Referee Matches Yellow Cards Red Cards
Martin Atkinson 27 86 5
Mark Clattenberg 27 96 3
Mike Dean 27 101 5
Phil Dowd 27 121 7
Roger East 5 20 1
Chris Foy 23 64 6
Kevin Friend 18 59 2
Michael Jones 18 55 2
Robert Madley 5 17 1
Andre Marriner 26 78 8
Lee Mason 26 78 5
Jonathan Moss 23 72 3
Michael Oliver 27 96 3
Craig Pawson 10 28 0
Lee Probert 21 32 2
Neil Swarbrick 20 72 0
Anthony Taylor 19 66 3
Howard Webb 31 93 2

 

So Roger East plus Robert Madley plus Craig Pawson are the equivalent of one referee in terms of workload, meaning that effectively there are only 16 referees, not the headline number of 18.

This also means that the effective seasonal workload per referee rises from 21 to 24. Ideally each referee should do no more than one home and one away game per team during the course of a season – this would require a minimum of 19 referees (and probably 20 or 21 to allow for scheduling issues) so the PGMOL needs to do more to increase the number of referees and balance out the workload better.

Now on to Arsenal this year and keeping the referees order the same

Referee Matches Arsenal Won Drawn Lost
Martin Atkinson 27 4 2 0 2
Mark Clattenberg 27 3 2 1 0
Mike Dean 27 4 2 2 0
Phil Dowd 27 1 1 0 0
Roger East 5 0
Chris Foy 23 1 1 0 0
Kevin Friend 18 1 1 0 0
Michael Jones 18 2 1 0 1
Robert Madley 5 0
Andre Marriner 26 3 2 0 1
Lee Mason 26 4 2 2 0
Jonathan Moss 23 3 3 0 0
Michael Oliver 27 3 1 0 2
Craig Pawson 10 0
Lee Probert 21 4 3 1 0
Neil Swarbrick 20 2 2 0 0
Anthony Taylor 19 1 0 0 1
Howard Webb 31 2 1 1 0

 

So stand out numbers :-

• Lee Probert has refereed Arsenal 4 times out of his 21 game total (and we have him again in the cup final) that is nearly 20% of his total workload a ridiculous percentage of his games.

• We didn’t lose any of the four games with Dean in charge – a major change from recent years. Mind you he still didn’t give us a penalty so no change there.

• The ‘make weight’ triumvirate of East/Madley/Pawson weren’t trusted with a single game involving Arsenal. Of the teams in the top five; East did two Everton games, Madley did one Everton game and Pawson did one Liverpool and one Everton game.

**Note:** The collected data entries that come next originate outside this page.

-- ==== Sys2Proof/Safety.lean ====
section
/-! DEFINITION. The laws that hold of the part at all times: the sentences in which the guide says what is never, or
always, the case. Each is a decidable statement about one state. -/

namespace Sys2Proof.Machine

/-! ## The message link -/

/-- The receiver's assembly: a BODY still lacks bytes of a legal LEN, and a CHECK has them all (R174, R175). -/
def Receiver.wf : Receiver → Bool
  | .hunt => true
  | .length => true
  | .body len got => decide (2 ≤ len) && decide (len ≤ 62) && decide (got.length < len)
  | .check len got crcBytes =>
    decide (2 ≤ len) && decide (len ≤ 62) && decide (got.length = len) && decide (crcBytes.length ≤ 1)

/-- The queues of the link hold at most 4 each (R178), the gap timer runs exactly outside HUNT (R174, R177), and the
counters stay within 16 bits (R174). -/
abbrev LinkLaw (s : State) : Prop :=
  s.link.inbound.length ≤ 4 ∧ s.link.replies.length ≤ 4 ∧ s.link.receiver.wf = true
    ∧ (s.link.gapTimer.isSome = true ↔ s.link.receiver ≠ .hunt)
    ∧ s.link.framingCount ≤ 65535 ∧ s.link.checkCount ≤ 65535 ∧ s.link.overflowCount ≤ 65535

/-- The cached reply is the reply to the cached request: its kind plus 80h and its token (R181, R182). -/
abbrev CacheLaw (s : State) : Prop :=
  ∀ e ∈ s.link.cache, isRequestKind e.1.kind = true ∧ e.1.token ≠ 0 ∧ e.2.kind = replyKind e.1.kind
    ∧ e.2.token = e.1.token

/-- Every reply that waits, and the one in the cache, has a payload of 1 to 60 bytes, so that it fits a frame
(R172, R198). -/
abbrev ReplyLaw (s : State) : Prop :=
  (∀ r ∈ s.link.replies, 1 ≤ r.payload.length ∧ r.payload.length ≤ 60)
    ∧ (∀ e ∈ s.link.cache, 1 ≤ e.2.payload.length ∧ e.2.payload.length ≤ 60)

/-! ## The event table -/

/-- An entry of the table (R158): pending exactly when its count is at least 1, the count never above 255, detail 0
when not pending, report-due only while pending and subscribed. -/
abbrev EntryLaw (t : EventTable) (k : EventKind) : Prop :=
  ((t.get k).pending = true ↔ 1 ≤ (t.get k).count) ∧ (t.get k).count ≤ 255
    ∧ ((t.get k).pending = false → (t.get k).detail = 0)
    ∧ ((t.get k).due = true → (t.get k).pending = true ∧ t.subscribed k = true)

/-- The law of the event table (R158), with a subscription set that names only kinds 1 to 9. -/
abbrev EventLaw (s : State) : Prop :=
  (∀ k ∈ eventKinds, EntryLaw s.events k) ∧ eventSetLegal s.events.subscription = true

/-! ## The limit monitor -/

/-- The law of the TRIP line (R149). -/
abbrev LineLaw (s : State) : Prop := s.limit.line = lineLevel s.limit.mode s.limit.latch s.table

/-! ## The scan list -/

/-- The list never holds more than 64 steps (R73). -/
abbrev ListLaw (s : State) : Prop := s.list.length ≤ 64

/-! ## The scan's place -/

/-- The scan is within a pass: RUNNING, PAUSING, HELD, or PAUSED with a continuation as resume point. -/
def State.withinPass (s : State) : Bool :=
  match s.seq.scan with
  | .running | .pausing | .held => true
  | .paused =>
    match s.seq.resume with
    | some (.within _) => true
    | some .toArmed => false
    | none => false
  | .idle | .armed | .faulted => false

/-! ## The result queue and the stream -/

/-- The first law of R110: at most 128 records; the staging slot is occupied only while the scan is HELD, PAUSED within
a pass (R97) or FAULTED, and only while the list is full. -/
abbrev QueueLaw (s : State) : Prop :=
  s.queue.list.length ≤ 128
    ∧ (s.queue.staged.isSome = true →
        s.queue.list.length = 128
          ∧ (s.seq.scan = .held ∨ s.seq.scan = .faulted ∨ (s.seq.scan = .paused ∧ s.seq.resume ≠ some .toArmed)))

/-- The number of records with the sent mark. -/
def ResultQueue.marked (q : ResultQueue) : Nat := (q.list.filter (·.sent)).length

/-- The marked records stand at the oldest end of the list (R111, R126). -/
def ResultQueue.marksFirst (q : ResultQueue) : Bool := (q.list.dropWhile (·.sent)).all fun e => !e.sent

/-- The law of R126: the marked records are the oldest, the in-flight ones first among them; their count never exceeds
W, itself 1 to 8; nothing is in flight unless the stream is ON, and nothing is marked while it is OFF; the retransmit
timer runs only while k is above 0 (R133). -/
abbrev StreamLaw (s : State) : Prop :=
  1 ≤ s.stream.window ∧ s.stream.window ≤ 8 ∧ s.queue.marksFirst = true
    ∧ s.stream.inFlight ≤ s.queue.marked ∧ s.queue.marked ≤ s.stream.window
    ∧ (s.stream.state ≠ .on → s.stream.inFlight = 0) ∧ (s.stream.state = .off → s.queue.marked = 0)
    ∧ (s.stream.timer.isSome = true ↔ 0 < s.stream.inFlight)
    ∧ s.stream.timeouts ≤ 8 ∧ (s.stream.state = .on → s.stream.timeouts ≤ 7)

/-! ## The measurement path: converter, matrix, rail and scan -/

/-- The converter's law at the end of R22, with IDLE holding its IDLE values. -/
abbrev ConverterLaw (s : State) : Prop :=
  (s.conv.phase = .idle → s.conv = .idle)
    ∧ (s.conv.phase ≠ .idle → s.matrix.phase = .connected ∧ (s.seq.scan = .running ∨ s.seq.scan = .pausing))

/-- What the matrix holds in each phase (R40). -/
abbrev MatrixShape (m : Matrix) : Prop :=
  (m.phase = .opened → m = .opened)
    ∧ (m.phase = .breaking → m.channel = none ∧ m.selection = none ∧ m.excitation = false ∧ m.target.isSome = true)
    ∧ (m.phase = .settling ∨ m.phase = .connected →
        m.target.isSome = true ∧ m.channel = m.target.map (·.channel)
          ∧ m.selection = m.target.map (fun t => (t.function, t.range))
          ∧ m.excitation = decide (m.target.map (·.function) = some .ohms))

/-- The law at the end of R40: a channel is connected only while the rail is READY and the scan is RUNNING, PAUSING or
HELD; a connection is being made only then either. -/
abbrev MatrixLaw (s : State) : Prop :=
  MatrixShape s.matrix
    ∧ (s.matrix.phase ≠ .opened →
        s.rail.state = .ready ∧ (s.seq.scan = .running ∨ s.seq.scan = .pausing ∨ s.seq.scan = .held))

/-- How the rail stands in each scan state (R50, R54 to R56, R98): its timers run exactly where R50 says, and a READY
rail is in its hold time exactly when the scan is IDLE. -/
abbrev RailLaw (s : State) : Prop :=
  (s.rail.startTimer.isSome = true ↔ s.rail.state = .starting)
    ∧ (s.rail.cause.isSome = true ↔ s.rail.state = .fault)
    ∧ (s.rail.holdTimer.isSome = true ↔ s.rail.state = .ready ∧ s.seq.scan = .idle)
    ∧ (s.seq.scan = .faulted ↔ s.rail.state = .fault)
    ∧ (s.seq.scan = .idle → s.rail.state = .off ∨ s.rail.state = .ready)
    ∧ (s.withinPass = true → s.rail.state = .ready)
    ∧ (s.seq.scan = .armed ∨ s.seq.scan = .paused → s.rail.state = .starting ∨ s.rail.state = .ready)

• The busiest of all referees Howard Webb was only allocated to Arsenal twice, of the other top 5, he did City , Liverpool and Everton three times and Chelsea four.

• We had four visits from each of Atkinson, Dean, Probert and Mason and three from Clattenberg, Marriner, Moss and Oliver. In total that is 25 of our 38 games refereed by officials who have a reputation of being anti-Arsenal. I have excluded Moss from these figures as he had one of the lowest anti-Arsenal bias figures from last year.

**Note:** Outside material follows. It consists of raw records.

/-- The three operations of TRIP_CONTROL and its refusals (R150 to R152). Which rows answer a refused one is the model's
choice (log entry 4). -/
def Obligations.TripControlSetsModeOrClearsLatch : Prop :=
  ∀ (s : State) (token : Byte) (p : List Byte) (rest : List Frame) (any : Bool),
    any = s.table.toList.any (fun d => d.trip = .tripped) →
    s.Executes { kind := 0x32, token := token, payload := p } rest →
      (p = [0x00] → exec .modeFollow s = .next ((s.withLimit { s.limit with mode := .follow, line := any }).answered
        { kind := 0x32, token := token, payload := p } rest
        [0x00, 0x00, if s.limit.latch then 0x01 else 0x00, if any then 0x01 else 0x00]))
      ∧ (p = [0x01] → exec .modeLatched s = .next ((s.withLimit { s.limit with
          mode := .latched, line := s.limit.latch }).answered
        { kind := 0x32, token := token, payload := p } rest
        [0x00, 0x01, if s.limit.latch then 0x01 else 0x00, if s.limit.latch then 0x01 else 0x00]))
      ∧ (p = [0x02] → s.limit.mode = .latched → exec .clearLatch s = .next ((s.withLimit { s.limit with
          latch := false, line := false }).answered
        { kind := 0x32, token := token, payload := p } rest [0x00, 0x01, 0x00, 0x00]))
      ∧ (p = [0x02] → s.limit.mode = .follow → exec .clearLatch s = .next ((s.withLimit { s.limit with
          latch := false, line := any }).answered
        { kind := 0x32, token := token, payload := p } rest [0x00, 0x00, 0x00, if any then 0x01 else 0x00]))
      ∧ (∀ op : Byte, p = [op] → 2 < op.toNat →
        ∀ c ∈ [Instr.modeFollow, .modeLatched, .clearLatch],
          exec c s = .next (s.answered { kind := 0x32, token := token, payload := p } rest [0x02]))
      ∧ (p.length ≠ 1 → ∀ c ∈ [Instr.modeFollow, .modeLatched, .clearLatch],
          exec c s = .next (s.answered { kind := 0x32, token := token, payload := p } rest [0x01]))

/-! ## The converter and range control -/

/-- ZERO ends at its length with the offset stored; INTEGRATE ends at its length with the polarity judged from the mean
input, negative only for a VOLT or CURR input below zero, and the charge of the ideal count on the selected range; outside
its phase each has no effect (R23, R27, R28, R29). That the time left in the phase passes for every block (log entry 2),
that the input is an operand of INTEGRATE_END (log entry 10), and that the stored offset and the coming crossing are
state, the crossing decided at INTEGRATE_END (log entries 7 and 10), is the model's choice. -/
def Obligations.ConverterRunsItsPhases : Prop :=
  ∀ (s : State) (md : Mode) (f : MeasFunction) (input : MeanInput), s.pins.resetLow = false →
    (s.conv.phase ≠ .zero → exec .zeroEnd s = .next s)
    ∧ (s.conv.phase ≠ .integrate → exec (.integrateEnd input) s = .next s)
    ∧ (s.conv.phase = .zero → s.conv.mode = some md →
      exec .zeroEnd s = .next ((s.advance ((if md = .fast then 400 else 2000) - s.conv.ticks)).withConv
        { s.conv with phase := .integrate, ticks := 0, offsetStored := true }))
    ∧ (∀ g range, s.conv.phase = .integrate → s.conv.mode = some md → s.conv.function = some f →
      s.matrix.selection = some (g, range) →
      exec (.integrateEnd input) s = .next ((s.advance ((if md = .fast then 400 else 4000) - s.conv.ticks)).withConv
        { s.conv with phase := .deintegrate, ticks := 0
                      polarity := if f ≠ .ohms ∧ input.microvolts < 0 then .negative else .positive
                      crossing := idealCrossing md f range input }))

/-- The eleven ranges, each with its full scale and unit per count (R3), the reported count of a raw count (R34), and the
ideal count (R31, R32): the magnitude is the raw full scale times the magnitude of the quantity over the full scale,
truncated; below the limit the comparator crosses there, at or above it, on an open point and on a point driven against
the excitation it does not cross. -/
def Obligations.IdealCountIsTheTruncatedRatio : Prop :=
  (highestRange .volt = 3 ∧ highestRange .curr = 1 ∧ highestRange .ohms = 4
      ∧ fullScale .volt 0 = 200000 ∧ fullScale .volt 1 = 2000000 ∧ fullScale .volt 2 = 20000000
      ∧ fullScale .volt 3 = 200000000 ∧ fullScale .curr 0 = 20000 ∧ fullScale .curr 1 = 200000
      ∧ fullScale .ohms 0 = 20000 ∧ fullScale .ohms 1 = 200000 ∧ fullScale .ohms 2 = 2000000
      ∧ fullScale .ohms 3 = 20000000 ∧ fullScale .ohms 4 = 200000000
      ∧ (∀ (f : MeasFunction) (r : Nat), r ≤ highestRange f → fullScale f r = 4000 * unitPerCount f r)
      ∧ (∀ raw : Int, reportedCount .normal raw = raw ∧ reportedCount .fast raw = raw * 10))
  ∧ (∀ (md : Mode) (f : MeasFunction) (range : Nat) (input : MeanInput) (raw limit : Nat),
      raw = (if md = .fast then 400 else 4000) → limit = (if md = .fast then 440 else 4400) →
      (f ≠ .ohms → idealCrossing md f range input
        = if ⌊(raw : ℚ) * |input.microvolts| / (fullScale f range : ℚ)⌋₊ < limit
          then some ⌊(raw : ℚ) * |input.microvolts| / (fullScale f range : ℚ)⌋₊ else none)
      ∧ (∀ x : ℚ, 0 ≤ x → input.ohms = .resistance x → idealCrossing md .ohms range input
        = if ⌊(raw : ℚ) * x / (fullScale .ohms range : ℚ)⌋₊ < limit
          then some ⌊(raw : ℚ) * x / (fullScale .ohms range : ℚ)⌋₊ else none)
      ∧ (input.ohms = .openPoint ∨ input.ohms = .drivenAgainst → idealCrossing md .ohms range input = none))

/-- A conversion takes the ZERO length, the INTEGRATE length and the length of DEINTEGRATE: 6000 + m or 10400 ticks in
NORMAL, 800 + m or 1240 in FAST, and the scan clock counts them (R23, R36, R80). It is a claim about the model's time:
that an expiry command takes the time left on its timer and other commands take none is its choice (log entry 2). -/
def Obligations.ConversionTakesItsTicks : Prop :=
  ∀ (s a b t : State) (md : Mode) (input : MeanInput), s.pins.resetLow = false → s.seq.scan ≠ .idle →
    s.conv.phase = .zero → s.conv.ticks = 0 → s.conv.mode = some md →
    exec .zeroEnd s = .next a → exec (.integrateEnd input) a = .next b →
    (∀ m, b.conv.crossing = some m → exec .deintegrateCrossing b = .next t →
      t.seq.clock = (s.seq.clock + ((if md = .fast then 800 else 6000) + m)) % clockPeriod)
    ∧ (b.conv.crossing = none → exec .deintegrateLimit b = .next t →
      t.seq.clock = (s.seq.clock + (if md = .fast then 1240 else 10400)) % clockPeriod)

/-- A sample of an EACH step on a fixed range is accepted whatever its outcome and makes a record. For a sample that is not
the last, of a channel with no window: in RUNNING with room the record joins the list and the next sample's conversion
begins at once on the connection in place; from PAUSING the scan is PAUSED before the next sample with the matrix open; on
a full list under STALL the record is staged and the scan holds, HELD with the matrix as it was or PAUSED. For every
sample of an EACH step, on a fixed range or on AUTO, its last or not, with a window or none and under every policy: the
record takes its number, is evaluated (R109; EvaluationFollowsTheTripTable) and admitted (AdmissionFollowsThePolicy), and
the scan goes on or holds by GoesOnAfterRecord (R61, R66, R67, R88 to R93, R96). That the time the conversion still had to
run passes for every block, and so the record's time, is the model's choice (log entry 2); so are the phase timer of the open
matrix, 0 (log entry 17), and the sample range and change count after acceptance, none and 0 (log entry 18); that no
continuation is held in PAUSED is its reading (log entry 19, DEDUCED). -/
def Obligations.FixedRangeSampleMakesARecord : Prop :=
  (∀ (s : State) (st : Step) (range wait : Nat) (md : Mode) (c : Instr) (count : Int) (ovr : Bool) (r : Record),
    s.ConvertsFor st range → s.Delivers md c count ovr wait →
    s.table[st.channel].range = .fixed range → st.mean = false → s.seq.sample < st.samples →
    s.table[st.channel].window = none →
    r = s.measuredRecord st md range count ovr false (s.advance wait).seq.clockMs →
    (s.seq.scan = .running → s.queue.list.length < 128 →
      exec c s = .next { s.advance wait with
        conv := { Converter.idle with phase := .zero, function := some s.table[st.channel].function,
                                      mode := some s.table[st.channel].mode }
        ranging := { sampleRange := some range, changes := 0, lock := s.ranging.lock }
        seq := { (s.advance wait).seq with sample := s.seq.sample + 1, cont := some .measure, redo := false }
        queue := { s.queue with list := s.queue.list ++ [{ record := r, sent := false }]
                                nextSeq := s.queue.nextSeq + 1 } })
    ∧ (s.seq.scan = .pausing → s.queue.list.length < 128 →
      exec c s = .next { s.advance wait with
        conv := .idle
        matrix := .opened
        ranging := { sampleRange := none, changes := 0, lock := s.ranging.lock }
        seq := { (s.advance wait).seq with
          scan := .paused, cont := none, resume := some (.within .nextSample), redo := false }
        queue := { s.queue with list := s.queue.list ++ [{ record := r, sent := false }]
                                nextSeq := s.queue.nextSeq + 1 } })
    ∧ (s.seq.scan = .running → 128 ≤ s.queue.list.length → s.settings.policy = .stall →
      exec c s = .next { s.advance wait with
        conv := .idle
        ranging := { sampleRange := none, changes := 0, lock := s.ranging.lock }
        seq := { (s.advance wait).seq with scan := .held, cont := some .nextSample, redo := false }
        queue := { s.queue with staged := some r, nextSeq := s.queue.nextSeq + 1 } })
    ∧ (s.seq.scan = .pausing → 128 ≤ s.queue.list.length → s.settings.policy = .stall →
      exec c s = .next { s.advance wait with
        conv := .idle
        matrix := .opened
        ranging := { sampleRange := none, changes := 0, lock := s.ranging.lock }
        seq := { (s.advance wait).seq with
          scan := .paused, cont := none, resume := some (.within .nextSample), redo := false }
        queue := { s.queue with staged := some r, nextSeq := s.queue.nextSeq + 1 } }))
  ∧ (∀ (s u v : State) (st : Step) (range wait : Nat) (md : Mode) (c : Instr) (count : Int) (ovr hunt : Bool) (r : Record)
      (a : Admission),
    s.ConvertsFor st range → s.Delivers md c count ovr wait → s.seq.scan = .running ∨ s.seq.scan = .pausing →
    st.mean = false → s.Accepts st range count ovr hunt →
    r = s.measuredRecord st md range count ovr hunt (s.advance wait).seq.clockMs →
    u = { s.afterAcceptance st range wait ovr with
      seq := { (s.advance wait).seq with redo := false }
      queue := { s.queue with nextSeq := s.queue.nextSeq + 1 } } →
    (a, v) = (u.evaluate r).2.admitRecord (u.evaluate r).1 →
      GoesOnAfterRecord st (decide (st.samples ≤ s.seq.sample)) a v (exec c s))

/-- An AUTO sample of an EACH step, not its last, that wants no change, or wants one after four changes, is accepted on its
range, in the second case with HUNT (R62, R64, R65, R66). Without overrange the remembered range becomes that range, and
the next sample begins on the connection in place; with an overrange, on the highest range or after four changes, it
stays, and the next sample begins on it, with a break where it is another range (R43, R60, R67). In PAUSING every outcome
is accepted, with HUNT where a change was wanted (R69, R96). The samples that end a step, windows and full lists are in
FixedRangeSampleMakesARecord. That the time the conversion still had to run passes for every block, and so the record's
time, is the model's choice (log entry 2); so are the phase timer of the open matrix, 0 (log entry 17), and the sample
range and change count after acceptance, none and 0 (log entry 18); that no continuation is held in PAUSED is its reading
(log entry 19, DEDUCED). -/
def Obligations.AutoSampleIsAcceptedOnItsRange : Prop :=
  ∀ (s : State) (st : Step) (range wait : Nat) (md : Mode) (c : Instr) (count : Int) (ovr hunt : Bool) (r : Record),
    s.ConvertsFor st range → s.Delivers md c count ovr wait →
    s.table[st.channel].range = .auto → st.mean = false → s.seq.sample < st.samples →
    s.table[st.channel].window = none → s.queue.list.length < 128 →
    r = s.measuredRecord st md range count ovr hunt (s.advance wait).seq.clockMs →
    (s.seq.scan = .running → ovr = false →
      ((360 ≤ count.natAbs ∨ range = 0) ∧ hunt = false
        ∨ count.natAbs < 360 ∧ 0 < range ∧ 4 ≤ s.ranging.changes ∧ hunt = true) →
      exec c s = .next { s.advance wait with
        table := s.table.set st.channel { s.table[st.channel] with remembered := range }
        conv := { Converter.idle with phase := .zero, function := some s.table[st.channel].function,
                                      mode := some s.table[st.channel].mode }
        ranging := { sampleRange := some range, changes := 0, lock := s.ranging.lock }
        seq := { (s.advance wait).seq with sample := s.seq.sample + 1, cont := some .measure, redo := false }
        queue := { s.queue with list := s.queue.list ++ [{ record := r, sent := false }]
                                nextSeq := s.queue.nextSeq + 1 } })
    ∧ (s.seq.scan = .running → ovr = true →
      (highestRange s.table[st.channel].function ≤ range ∧ hunt = false
        ∨ range < highestRange s.table[st.channel].function ∧ 4 ≤ s.ranging.changes ∧ hunt = true) →
      exec c s = .next { s.advance wait with
        conv := if s.table[st.channel].remembered = range then s.startedOn st else .idle
        matrix := if s.table[st.channel].remembered = range then s.matrix
          else s.breakingTo st s.table[st.channel].remembered
        ranging := { sampleRange := some s.table[st.channel].remembered, changes := 0, lock := s.ranging.lock }
        seq := { (s.advance wait).seq with sample := s.seq.sample + 1, cont := some .measure, redo := false }
        queue := { s.queue with list := s.queue.list ++ [{ record := r, sent := false }]
                                nextSeq := s.queue.nextSeq + 1 } })
    ∧ (s.seq.scan = .pausing → (hunt = true ↔ WantsChange s.table[st.channel].function range count ovr) →
      exec c s = .next { s.advance wait with
        table := if ovr then s.table else s.table.set st.channel { s.table[st.channel] with remembered := range }
        conv := .idle
        matrix := .opened
        ranging := { sampleRange := none, changes := 0, lock := s.ranging.lock }
        seq := { (s.advance wait).seq with
          scan := .paused, cont := none, resume := some (.within .nextSample), redo := false }
        queue := { s.queue with list := s.queue.list ++ [{ record := r, sent := false }]
                                nextSeq := s.queue.nextSeq + 1 } })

• ‘Bogey’ referees this year were Taylor (100% loss and a disgraceful display of refereeing on opening day); Oliver (two losses out of three games) and Atkinson (two losses out of four including the awful refereeing of the 6-3 loss at City).

This series continues…

17 Replies to “Season Review of Referees 2013-2014 – Part 1. The bogeymen and the makeweights”

  1. https://mobile.twitter.com/footballisfixed

    Another source giving out similar info on the ref situation. Scroll down, he believes arsenal come in at number 20 in terms of ref bias. Interesting the way Pulis is so favoured wherever he goes, if this implying the LMA might have some influence with refs? And on that subject, how on earth did Pulis get LMA prem manager of the year, seems like the LMA heavily favours the home grown managers these days.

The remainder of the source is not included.